Nice work! How do you 'anchor' the supports on the base. The thing the perspex rod slots into?
All is revealed...The flight-stand base is made with a Warbases 70mm Hex, various fender washers, Milliput, K&S brand 5/32" brass tube, 1/4" acrylic rod and Golden Acrylic High Solids Matte Gel (any matte acrylic gel will do but the Golden HSM shrinks almost not at all).
Texturing and decoration are from my box of basing stuff and includes Woodland Scenics rock-moulds, some HO scale tree trunks from e-Bay, grass-tufts and found materials.

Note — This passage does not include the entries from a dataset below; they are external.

-- ==== Sys2Proof/Machine/Flags.lean ====
section
/-! DEFINITION. The two conditions a jump computes from AC, and the ALU's results. No flag is stored (10_state.md R25), and
there is no carry, borrow, overflow or parity (R26). -/

namespace Sys2Proof.Machine

/-- N = AC[7] (10_state.md R25). -/
def negative (ac : Byte) : Bool := ac.msb

/-- Z = (AC = 0) (10_state.md R25). -/
def zero (ac : Byte) : Bool := ac == 0#8

/-- The derived N of a state (10_state.md R25). -/
def State.flagN (s : State) : Bool := negative s.ac

/-- The derived Z of a state (10_state.md R25). -/
def State.flagZ (s : State) : Bool := zero s.ac

/-- The exact sum, reduced mod 256 (41_alu.md R108, R110). -/
def aluAdd (ac m : Byte) : Byte := BitVec.ofNat 8 (ac.toNat + m.toNat)

/-- The exact difference AC minus memory, reduced mod 256 (41_alu.md R108, R112). -/
def aluSub (ac m : Byte) : Byte := BitVec.ofInt 8 (ac.toNat - m.toNat)

/-- The exact product, reduced mod 256 (41_alu.md R108, R114). -/
def aluMul (ac m : Byte) : Byte := BitVec.ofNat 8 (ac.toNat * m.toNat)

/-- The unsigned quotient rounded toward zero, for m not 0 (41_alu.md R108, R116; unsigned by the spec's decision D7, log
entry 8). -/
def aluDiv (ac m : Byte) : Byte := BitVec.ofNat 8 (ac.toNat / m.toNat)

/-- Bitwise OR (41_alu.md R118). -/
def aluOr (ac m : Byte) : Byte := ac ||| m

/-- Bitwise AND (41_alu.md R120). -/
def aluAnd (ac m : Byte) : Byte := ac &&& m

/-- The complement, 255 - AC (41_alu.md R122, 00_scope.md R11). -/
def aluNot (ac : Byte) : Byte := BitVec.ofNat 8 (255 - ac.toNat)

end Sys2Proof.Machine
end

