/-- Settles O30: `Memory.ext_of_wf`, every address below 0x100 being a byte. -/
theorem canonicalMemoriesAreEqual : Obligations.CanonicalMemoriesAreEqual := by
  intro m m' hw hw' h
  refine Memory.ext_of_wf hw hw' fun k hk => ?_
  have hbyte : (BitVec.ofNat 8 k).toNat = k := Nat.mod_eq_of_lt hk
  rw [← hbyte]
  exact h _

/-! ## What a step reads and writes -/

/-- Accesses that are all reads, and return the bytes of `s`. -/
def State.readsOf (s : State) (xs : List Access) : Prop := ∀ x ∈ xs, x.isRead = true ∧ x.value = s.memRead x.addr

/-- What a step's writes make of memory `m`: nothing is written, or one byte is. -/
inductive StepWrites (m : Memory) : List Access → Memory → Prop
  | nothing : StepWrites m [] m
  | byte (a v : Byte) : StepWrites m [⟨.dataWrite, a, v⟩] (Memory.write m a.toNat v)

@[simp] theorem dataAccess_countStep (s : State) (a : Byte) (m : Mnemonic) :
    dataAccess s.countStep a m = dataAccess s a m := by
  cases m <;> rfl

theorem dataAccess_f0 {m : Mnemonic} (hf : formatOf m = .f0) (s : State) (a : Byte) : dataAccess s a m = [] := by
  cases m
  case nop | not | hlt => rfl
  all_goals cases hf

theorem readsOf_dataAccess {m : Mnemonic} (hm : m ≠ .sta) (s : State) (a : Byte) :
    s.readsOf (dataAccess s a m) := by
  cases m
  case sta => exact absurd rfl hm
  all_goals simp [State.readsOf, dataAccess, State.readAccess, Access.isRead]

/-- An instruction leaves memory, but for STA. -/
theorem exec_mem_of_ne_sta {m : Mnemonic} (hm : m ≠ .sta) {a : Byte} {s t : State}
    (h : exec (instrOf m a) s = .next t) : t.mem = s.mem := by
  rw [exec_mem h]
  cases m
  case sta => exact absurd rfl hm
  all_goals rfl

/-- The fetches at an opcode byte are reads, and the data access follows them. -/
theorem instrAccesses_of_opcode {s : State} {m : Mnemonic}
    (hm : decodeOpcode s.params.opcodeMap (s.memRead s.pc) = some m) :
    ∃ fetches, s.readsOf fetches ∧
      instrAccesses s = fetches ++ dataAccess s (s.memRead (operandAddr s.pc)) m := by
  cases hf : formatOf m with
  | f0 =>
    refine ⟨_, ?_, (instrAccesses_of_f0 hm hf).trans (by rw [dataAccess_f0 hf, List.append_nil])⟩
    simp [State.readsOf, State.readAccess, Access.isRead]
  | f1 =>
    refine ⟨_, ?_, instrAccesses_of_f1 hm hf⟩
    simp [State.readsOf, State.readAccess, Access.isRead]

/-- A step at the bound makes no access (60_exceptions.md R148). -/
theorem stepAccesses_of_boundReached {s : State} (hb : s.boundReached = true) : stepAccesses s = [] := by
  simp [stepAccesses, hb]

/-- All that a step does to memory: it reads some bytes, then writes at most one (20_memory.md R41, R46). -/
theorem stepAccesses_cases {s t : State} (h : step s = .next t) :
    ∃ reads writes, stepAccesses s = reads ++ writes ∧ s.readsOf reads ∧ StepWrites s.mem writes t.mem := by
  obtain ⟨hr, ⟨hb, rfl⟩ | ⟨hb, m, hm, hexec⟩ | ⟨hb, hm, rfl⟩⟩ := step_cases h
  · exact ⟨[], [], stepAccesses_of_boundReached hb, fun _ hx => (List.not_mem_nil hx).elim, .nothing⟩
  · obtain ⟨fetches, hreads, hacc⟩ := instrAccesses_of_opcode hm
    rw [stepAccesses_of_fetch hr hb, hacc]
    by_cases hsta : m = .sta
    · subst hsta
      cases hexec
      exact ⟨fetches, _, rfl, hreads, .byte (s.memRead (operandAddr s.pc)) s.ac⟩
    · have hdata := readsOf_dataAccess hsta s (s.memRead (operandAddr s.pc))
      refine ⟨_, [], (List.append_nil _).symm, fun x hx => ?_, ?_⟩
      · exact (List.mem_append.1 hx).elim (hreads x) (hdata x)
      · rw [exec_mem_of_ne_sta hsta hexec]
        exact .nothing
  · refine ⟨[s.readAccess .opcodeFetch s.pc], [], ?_, ?_, .nothing⟩
    · rw [stepAccesses_of_fetch hr hb, instrAccesses_of_unknown hm, List.append_nil]
    · simp [State.readsOf, State.readAccess, Access.isRead]

/-! ## The last write to a byte -/

/-- The last write is in the second list, if it has one. -/
theorem lastWrite_append (a : Byte) (xs ys : List Access) :
    lastWrite a (xs ++ ys) = (lastWrite a ys).or (lastWrite a xs) := by
  induction xs with
  | nil => exact Option.or_none.symm
  | cons x xs ih =>
    rw [List.cons_append, lastWrite, ih]
    cases lastWrite a ys <;> rfl

theorem lastWrite_of_readsOf {s : State} {xs : List Access} (h : s.readsOf xs) (a : Byte) :
    lastWrite a xs = none := by
  induction xs with
  | nil => rfl
  | cons x xs ih =>
    obtain ⟨hx, hxs⟩ := List.forall_mem_cons.1 h
    simp [lastWrite, ih hxs, hx.1]

theorem StepWrites.read {m m' : Memory} {writes : List Access} (h : StepWrites m writes m') (hw : Memory.wf m)
    (b : Byte) : Memory.read m' b.toNat = (lastWrite b writes).getD (Memory.read m b.toNat) := by
  cases h with
  | nothing => rfl
  | byte a v =>
    rw [Memory.read_write hw]
    by_cases hab : a = b <;> simp [lastWrite, Access.isRead, hab, BitVec.toNat_inj]

/-- A byte after a step: the byte the step wrote there, or the byte before. -/
theorem step_memRead {s t : State} (hw : Memory.wf s.mem) (h : step s = .next t) (b : Byte) :
    t.memRead b = (lastWrite b (stepAccesses s)).getD (s.memRead b) := by
  obtain ⟨reads, writes, hacc, hreads, hwrites⟩ := stepAccesses_cases h
  rw [hacc, lastWrite_append, lastWrite_of_readsOf hreads, Option.or_none]
  exact hwrites.read hw b

theorem StepWrites.wf {m m' : Memory} {writes : List Access} (h : StepWrites m writes m') (hw : Memory.wf m) :
    Memory.wf m' := by
  cases h with
  | nothing => exact hw
  | byte a v => exact Memory.wf_write a.isLt hw

/-- A step keeps the canonical form. -/
theorem step_mem_wf {s t : State} (hw : Memory.wf s.mem) (h : step s = .next t) : Memory.wf t.mem := by
  obtain ⟨_, _, -, -, hwrites⟩ := stepAccesses_cases h
  exact hwrites.wf hw

/-- The byte a step wrote reads as written. -/
theorem StepWrites.read_written {m m' : Memory} {writes : List Access} (h : StepWrites m writes m')
    (hw : Memory.wf m) {x : Access} (hx : x ∈ writes) : Memory.read m' x.addr.toNat = x.value := by
  cases h with
  | nothing => cases hx
  | byte a v =>
    obtain rfl := List.mem_singleton.1 hx
    exact (Memory.read_write hw a.toNat v a.toNat).trans (if_pos rfl)

theorem Access.isRead_eq_false_iff (x : Access) : x.isRead = false ↔ x.kind = .dataWrite := by
  unfold Access.isRead
  cases x.kind <;> simp

theorem lastWrite_eq_none {a : Byte} {xs : List Access} (h : ∀ x ∈ xs, x.kind = .dataWrite → x.addr ≠ a) :
    lastWrite a xs = none := by
  induction xs with
  | nil => rfl
  | cons x xs ih =>
    obtain ⟨hx, hxs⟩ := List.forall_mem_cons.1 h
    have hno : ¬ (x.isRead = false ∧ x.addr = a) := fun ⟨hw, ha⟩ => hx ((Access.isRead_eq_false_iff x).1 hw) ha
    simp only [lastWrite, ih hxs, if_neg hno]

/-- Settles O26: of a step's accesses only its one write is no read, and a byte with no write to it is as before. -/
theorem stepWritesOnlyItsDataWrite : Obligations.StepWritesOnlyItsDataWrite := by
  intro s t hw h
  refine ⟨fun x hx hkind => ?written, fun b hb => ?others⟩
  case written =>
    obtain ⟨reads, writes, hacc, hreads, hwrites⟩ := stepAccesses_cases h
    rw [hacc] at hx
    rcases List.mem_append.1 hx with hx | hx
    · have hread := (hreads x hx).1
      rw [(Access.isRead_eq_false_iff x).2 hkind] at hread
      cases hread
    · exact hwrites.read_written hw hx
  case others => rw [step_memRead hw h, lastWrite_eq_none hb, Option.getD_none]

/-! ## The accesses of a run -/

/-- In the list, every read returns the latest earlier write to its address, or the byte of `m` (20_memory.md R49). -/
def Sequential (m : Byte → Byte) (xs : List Access) : Prop :=
  ∀ before x after, xs = before ++ x :: after → x.isRead = true →
    x.value = (lastWrite x.addr before).getD (m x.addr)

The idea is straight forward; stack a significant amount of weight on a goodly sized base, add a bit of brass-tube and then disguise it all. I'm doing this for 1/72 scale models, but this same format has worked well for all-metal 15mm kits. If you increase the base size a wee bit, and the weight, you should be good for 1/48 or 1/56 gaming kit, too.

1. The base is from
Warbases: 70mm Hex reference H4.
2. Epoxy the washers onto the base and to each other. I have three 'big' washers and one tiny one.
3. Milliput is worked into the empty space to create a support for a piece of the 5/32" brass tube. Be sure to first file out any burrs left from cutting the brass tube, so the 1/4" acrylic rod fits nicely. The acrylic rod will support your aircraft.
- The brass tube needs to sit plumb and you need a good join with the milliput. But if the join is weak, you can always fix it with epoxy or even some CA glue.
- You need to rig-up a matching piece of brass tube for your aircraft, too. For the Sturmovik, I needed to 'cap' the brass tube with a bit of the acrylic rod and some epoxy so that there was no risk of the flight-stand pushing right through the canopy.
4. Texture the base as you would for a mini or any other bit of whichever army you are building up: mix up some 'base-texture stuff' (I like Woodland Scenics 'fine turf' mixed with matte acrylic gel and cheap acrylic paint) and slather this goo on to cover up the pyramid of washers. Add decoration and different types of flocking.
5. Cut a piece of acrylic rod to support your aircraft. If the fit between the rod and the brass tube in the flight stand base is loose, you can crimp the tube
gently while the acrylic rod
is in the tube. Be careful at this point. What you want is a snug fit that will let you lift the base by the rod, but still not so loose that you can't pull the two apart again.


As usual, describing it all makes it sound way more complicated than it is. What is a bit of a pain is collecting all the different bits to pull this off, so feel free to substitute materials where appropriate. That said, I love the combo of the K&S 5/32" brass tube and 1/4" acrylic rod for this job!